Я родом из СОБРа - Зверев Сергей Иванович - Страница 20
- Предыдущая
- 20/52
- Следующая
Поразмыслив, Алексей решил не давать ему спирта, которого у него была полная фляжка. Чем-то ему эти равнодушные глаза не понравились. Он протянул полупустую пачку в грязную руку и сказал:
– Оставь себе.
Солдат спрятал пачку за пазуху, затем медленно наклонился и прикурил от тлеющего обломка паркета. Чижов придвинул к себе открытую горячую банку, которая начала исходить одуряющим аппетитным запахом, прижал ее к полу ножом и ложкой зачерпнул горячее месиво. Перед этим он глотнул из фляжки и теперь торопливо жевал, стараясь забить резкий сивушный запах во рту. Вопреки его ожиданиям, солдат не попросил у него выпить, равнодушно проследил, как Алексей заворачивает крышку на горлышке, и стал медленно ковырять штык-ножом тушенку. «Ну да, они ж тут все на сухпае сколько сидят, он сытный, но через три дня в горло не лезет», – сообразил Алексей и перестал удивляться отсутствию аппетита у соседа.
– Воду дайте, если есть, – произнес боец с набитым ртом и посмотрел на офицера.
Алексей вытащил полную пластиковую бутылку и протянул солдату.
– Несколько глотков, – предупредил он, зная, что с водой у них напряженка.
Солдат торопливо начал глотать. Его мучила жажда, водопровод в разбитом здании не работал.
«Да хрен с ней, с водой, – решил Алексей, наблюдая за тощим дергающимся кадыком. – Завтра уже должны наши подойти... наверное...»
– Как тебя зовут? – повторил он, когда солдат с сожалением оторвался от бутылки и протянул ее обратно.
– Лешка, – солдат закурил и опять стал смотреть на огонь. Губы его тронула легкая странноватая улыбка, и он несколько раз мигнул.
– Тезка, значит, – проговорил Алексей. – Давно воюешь?
– Второй месяц уже. До дембеля полгода осталось. Не знаю, доживу или нет...
И худой Лешка снова улыбнулся, хотя ничего смешного в том, что он сказал, не было.
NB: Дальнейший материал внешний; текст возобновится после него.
-- ==== Sys2Proof/Machine/State.lean ====
section
/-! DEFINITION. The state of the machine: everything the spec gives it (10_state.md, 20_memory.md, 60_exceptions.md),
as plain data, the two reasons a step can stop, and the state right after reset. -/

namespace Sys2Proof.Machine

/-- A memory: its cells by rising address, no cell listed that holds what an unlisted address reads as
(`Memory.unlisted`; log 1). -/
abbrev Memory := List Host.Cell

/-- The six stored flags of `P` (10_state.md R26). Break-marker and unused-1 are not storage (R30). -/
structure Flags where
  c : Bool
  z : Bool
  i : Bool
  d : Bool
  v : Bool
  n : Bool
  deriving DecidableEq, Repr

/-- The picture unit as far as the spec gives it (60_exceptions.md R333 to R335, 20_memory.md R74). -/
structure Ppu where
  /-- 0 to 261 (R334) -/
  scanline : Nat
  /-- 0 to 340 (R334) -/
  dot : Nat
  /-- frames begun since reset; odd frames are one dot shorter (R335) -/
  frame : Nat
  /-- `$2000`: bit 7 enables the NMI output (R333) -/
  ctrl : Byte
  /-- `$2001` -/
  mask : Byte
  /-- the video-blank flag, status bit 7 -/
  blank : Bool
  /-- the sprite-0 flag, status bit 6 -/
  sprite0 : Bool
  /-- the sprite-overflow flag, status bit 5 -/
  overflow : Bool
  /-- the model's own: no dot has been worked since the two sprite flags were reset or read, so they are what the fields
  hold; else they are free (log 17) -/
  spritesKnown : Bool
  /-- the write toggle of `$2005` and `$2006` -/
  toggle : Bool
  /-- first and second byte written to `$2005` -/
  scroll1 : Byte
  scroll2 : Byte
  /-- first and second byte written to `$2006` -/
  addr1 : Byte
  addr2 : Byte
  /-- the OAM address, `$2003` -/
  oamAddr : Byte
  /-- OAM, 256 bytes -/
  oam : Memory
  /-- the one-byte buffer of `$2007` reads -/
  readBuffer : Byte
  /-- nametable memory, up to 4 KB (R74) -/
  nametable : Memory
  /-- the 32-entry palette table (R74), a byte an entry (log 36) -/
  palette : Memory
  deriving DecidableEq, Repr

/-- The audio unit as far as the spec gives it (60_exceptions.md R336, R337). -/
structure Apu where
  /-- the bytes last written to `$4000` to `$4013`, by their low five address bits -/
  regs : Memory
  /-- the channel enables, `$4015` bits 4:0 as written -/
  enable : BitVec 5
  /-- `$4017` bit 7: the 5-step mode -/
  fiveStep : Bool
  /-- `$4017` bit 6: the interrupt inhibit -/
  inhibit : Bool
  /-- the frame interrupt flag -/
  frameIrq : Bool
  /-- the sample interrupt flag -/
  dmcIrq : Bool
  /-- audio ticks since the current 4-step sequence began -/
  frameTicks : Nat
  /-- 4-step sequences completed; it only selects a free value (log 23) -/
  frameCount : Nat
  /-- the address of the sample channel's next fetch -/
  dmcAddr : Word
  /-- sample bytes still to fetch; the channel is active while it is not 0 -/
  dmcRemaining : Nat
  /-- the byte last fetched -/
  dmcBuffer : Byte
  deriving DecidableEq, Repr

/-- Controller port 1 (60_exceptions.md R350). -/
structure Pad where
  /-- the live button state, an input of the host (R352) -/
  buttons : Byte
  strobe : Bool
  shift : Byte
  deriving DecidableEq, Repr

/-- The two supported mappers (60_exceptions.md R345, R346). -/
inductive MapperKind where
  | fixed
  | shiftRegister
  deriving DecidableEq, Repr

/-- The mirroring modes (60_exceptions.md R346, R349). -/
inductive Mirroring where
  | singleLower
  | singleUpper
  | vertical
  | horizontal
  | fourScreen
  deriving DecidableEq, Repr

/-- The cartridge: what the image fixes (60_exceptions.md R348), its memories, and the mapper's registers (R346). -/
structure Cart where
  mapper : MapperKind
  /-- 16 KB program banks, header byte 4 -/
  prgBanks : Nat
  /-- 8 KB graphics-ROM banks, header byte 5; 0 means 8 KB of graphics RAM -/
  chrBanks : Nat
  /-- header byte 6 bit 1 -/
  battery : Bool
  /-- the header's mirroring (R349) -/
  mirroring : Mirroring
  /-- program ROM, bank after bank -/
  prgRom : Memory
  /-- 8 KB of program RAM at `$6000` -/
  prgRam : Memory
  /-- graphics ROM bank after bank, or graphics RAM -/
  chr : Memory
  /-- the 5-bit serial accumulator and how many bits it holds -/
  shift : BitVec 5
  count : Nat
  control : BitVec 5
  chr0 : BitVec 5
  chr1 : BitVec 5
  prg : BitVec 5
  /-- `control` has been committed since reset, so that it gives the mirroring (R349) -/
  controlCommitted : Bool
  deriving DecidableEq, Repr

/-- The whole machine. -/
structure State where
  /-- accumulator (10_state.md R21) -/
  a : Byte
  /-- index register X (R22) -/
  x : Byte
  /-- index register Y (R23) -/
  y : Byte
  /-- stack pointer into page `$01` (R24) -/
  sp : Byte
  /-- program counter (R25) -/
  pc : Word
  /-- status register (R26) -/
  p : Flags
  /-- a non-maskable request is latched (R39) -/
  nmiPending : Bool
  /-- the previous sample of the NMI input (R39) -/
  nmiPrev : Bool
  /-- the maskable request level as last sampled (R42) -/
  irqLine : Bool
  /-- the `I` a delayed poll reads, kept under `IRQ_POLL_I_SOURCE = delayed` (60 R307) -/
  iPoll : Bool
  /-- a jam opcode has run (R40) -/
  halted : Bool
  /-- the model-only mark of a refused step (70 R381) -/
  refused : Bool
  /-- elapsed CPU cycles (R41) -/
  cyc : Nat
  /-- DMA stall cycles of the current step (R42) -/
  stall : Nat
  /-- `cycles` of the current step, entry and instruction without the stall (70 R380; log 9) -/
  stepCycles : Nat
  /-- the byte written to `$4014` in the current step (70 R380 item 4; log 9) -/
  oamDma : Option Byte
  /-- the 2,048 bytes of work RAM (20_memory.md R57) -/
  ram : Memory
  ppu : Ppu
  apu : Apu
  pad : Pad
  cart : Cart
  /-- the model's own field: how many free values have been drawn (log 8) -/
  draws : Nat
  deriving DecidableEq, Repr

/-- The reasons a step can stop with a fault: none. "The CPU has no synchronous exception. No instruction faults"
(60_exceptions.md R300), so the type is empty and no step can fault. Safe: nothing is left out by it. -/
inductive Fault where
  deriving DecidableEq, Repr

/-- The reasons a step is refused. -/
inductive Refusal where
  /-- Raised by `exec` for an instruction that has no meaning yet; no arm of `exec` raises it. Safe. -/
  | notModelled (mnemonic : String)
  /-- `DummyAccessSideEffect`, raised by the step when a dummy access of the silicon would have a side effect
  (20_memory.md R65, 70 R381). Safe: the spec gives such a step no other outcome. -/
  | dummyAccessSideEffect
  /-- `JsrOperandOverwritten`, raised by the step for a `JSR` whose pushes overwrite its own third byte
  (42_control_flag.md R212). Safe. -/
  | jsrOperandOverwritten
  /-- `UnstableOpcode`, raised by the step under `SH_UNSTABLE = refuse` (43_undocumented.md R270). Safe. -/
  | unstableOpcode
  /-- `Sticky`, raised by every step after a refused one until reset (70 R381). Safe. -/
  | sticky
  deriving DecidableEq, Repr

/-- The outcome of one instruction or one step. -/
abbrev Result := Host.Outcome State Fault Refusal

/-- The flags after reset: `I` set, every other flag clear (10_state.md R26). -/
def Flags.reset : Flags := ⟨false, false, true, false, false, false⟩

/-- The picture unit after reset (70 R374); registers the spec gives no value are 0 (log 4), its memories list nothing
(log 1). -/
def Ppu.reset : Ppu where
  scanline := 0
  dot := 0
  frame := 0
  ctrl := 0
  mask := 0
  blank := false
  sprite0 := false
  overflow := false
  spritesKnown := true
  toggle := false
  scroll1 := 0
  scroll2 := 0
  addr1 := 0
  addr2 := 0
  oamAddr := 0
  oam := []
  readBuffer := 0
  nametable := []
  palette := []

/-- The audio unit after reset (70 R374): every channel disabled, 4-step mode, inhibit 0, flags 0. -/
def Apu.reset : Apu where
  regs := []
  enable := 0
  fiveStep := false
  inhibit := false
  frameIrq := false
  dmcIrq := false
  frameTicks := 0
  frameCount := 0
  dmcAddr := 0
  dmcRemaining := 0
  dmcBuffer := 0

/-- The blank cartridge of `State.reset` (log 2), its mapper in the reset state of 60 R346: one bank of program ROM with
nothing listed, graphics RAM, horizontal mirroring. -/
def Cart.blank : Cart where
  mapper := .fixed
  prgBanks := 1
  chrBanks := 0
  battery := false
  mirroring := .horizontal
  prgRom := []
  prgRam := []
  chr := []
  shift := 0
  count := 0
  control := 0x0C
  chr0 := 0
  chr1 := 0
  prg := 0
  controlCommitted := false

/-- The machine right after reset (10_state.md R44, 70 R371), with the blank cartridge of log 2, whose vector word at
`$FFFC` is `$0000`. -/
def State.reset : State where
  a := 0
  x := 0
  y := 0
  sp := 0xFD
  pc := 0x0000
  p := Flags.reset
  nmiPending := false
  nmiPrev := false
  irqLine := false
  iPoll := true
  halted := false
  refused := false
  cyc := 7
  stall := 0
  stepCycles := 0
  oamDma := none
  ram := []
  ppu := Ppu.reset
  apu := Apu.reset
  pad := ⟨0, false, 0⟩
  cart := Cart.blank
  draws := 0

end Sys2Proof.Machine
end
Утешать солдата смысла не имело, он уже успел насмотреться на ужасы войны, и слова ободрения, мол, ерунда это все, все будет в порядке, не произведут на него впечатления, он слишком хорошо понимал, где находится.
Алексей решил снова хлебнуть немного. В желудке стало тепло – может, от горячей каши, а может, и от спирта. И почувствовалось, как эта теплота слегка отпускает натянутые нервы, расслабляет их. «Глотнуть можно, но только не напиваться», – решил Чижов и снова потянул к себе фляжку.
– Наше отделение в засаду попало, – вдруг проговорил его тезка, и снова дерганая улыбка исказила его лицо, исчезнув, как рябь на воде после дуновения ветерка. – Кого ранило, кого убило, а я один целый и невредимый, – продолжал он быстро. – Меня в другое отделение. А там подрыв на БТР. Снова – кто убит, кто покалечен, кто ранен. А на мне ни царапинки...
Алексей потянул в себя обжигающую жидкость.
– Ну, меня в третье отделение. А там мне говорят: слышь, иди на хер отсюда, не будем мы с тобой служить.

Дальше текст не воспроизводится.